(EXERCISE INPUT)
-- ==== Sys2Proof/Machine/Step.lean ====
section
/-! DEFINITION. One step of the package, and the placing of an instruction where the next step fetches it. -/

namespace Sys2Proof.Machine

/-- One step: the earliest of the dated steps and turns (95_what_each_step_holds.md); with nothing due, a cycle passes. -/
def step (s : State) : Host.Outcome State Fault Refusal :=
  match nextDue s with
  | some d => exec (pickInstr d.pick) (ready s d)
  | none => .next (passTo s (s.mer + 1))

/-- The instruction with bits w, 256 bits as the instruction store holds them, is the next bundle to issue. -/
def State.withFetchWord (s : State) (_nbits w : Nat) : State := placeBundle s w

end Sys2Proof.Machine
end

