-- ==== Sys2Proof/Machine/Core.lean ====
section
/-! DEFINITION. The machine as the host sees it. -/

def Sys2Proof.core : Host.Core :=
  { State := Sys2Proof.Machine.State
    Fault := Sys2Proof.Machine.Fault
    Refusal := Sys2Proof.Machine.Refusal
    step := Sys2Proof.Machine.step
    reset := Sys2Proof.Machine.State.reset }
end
(End EXERCISE INPUT)
* _WHAT THIS TASK INVOLVES_:
Which lines run from the one containing "fetches it. -/" to the end of the data? Output them exactly, with nothing added.

* _OUTPUT FOR THIS EXERCISE_:
/-! DEFINITION. One step of the package, and the placing of an instruction where the next step fetches it. -/

namespace Sys2Proof.Machine

/-- One step: the earliest of the dated steps and turns (95_what_each_step_holds.md); with nothing due, a cycle passes. -/
def step (s : State) : Host.Outcome State Fault Refusal :=
  match nextDue s with
  | some d => exec (pickInstr d.pick) (ready s d)
  | none => .next (passTo s (s.mer + 1))

/-- The instruction with bits w, 256 bits as the instruction store holds them, is the next bundle to issue. -/
def State.withFetchWord (s : State) (_nbits w : Nat) : State := placeBundle s w

end Sys2Proof.Machine
end

-- ==== Sys2Proof/Machine/Core.lean ====
section
/-! DEFINITION. The machine as the host sees it. -/

def Sys2Proof.core : Host.Core :=
  { State := Sys2Proof.Machine.State
    Fault := Sys2Proof.Machine.Fault
    Refusal := Sys2Proof.Machine.Refusal
    step := Sys2Proof.Machine.step
    reset := Sys2Proof.Machine.State.reset }
end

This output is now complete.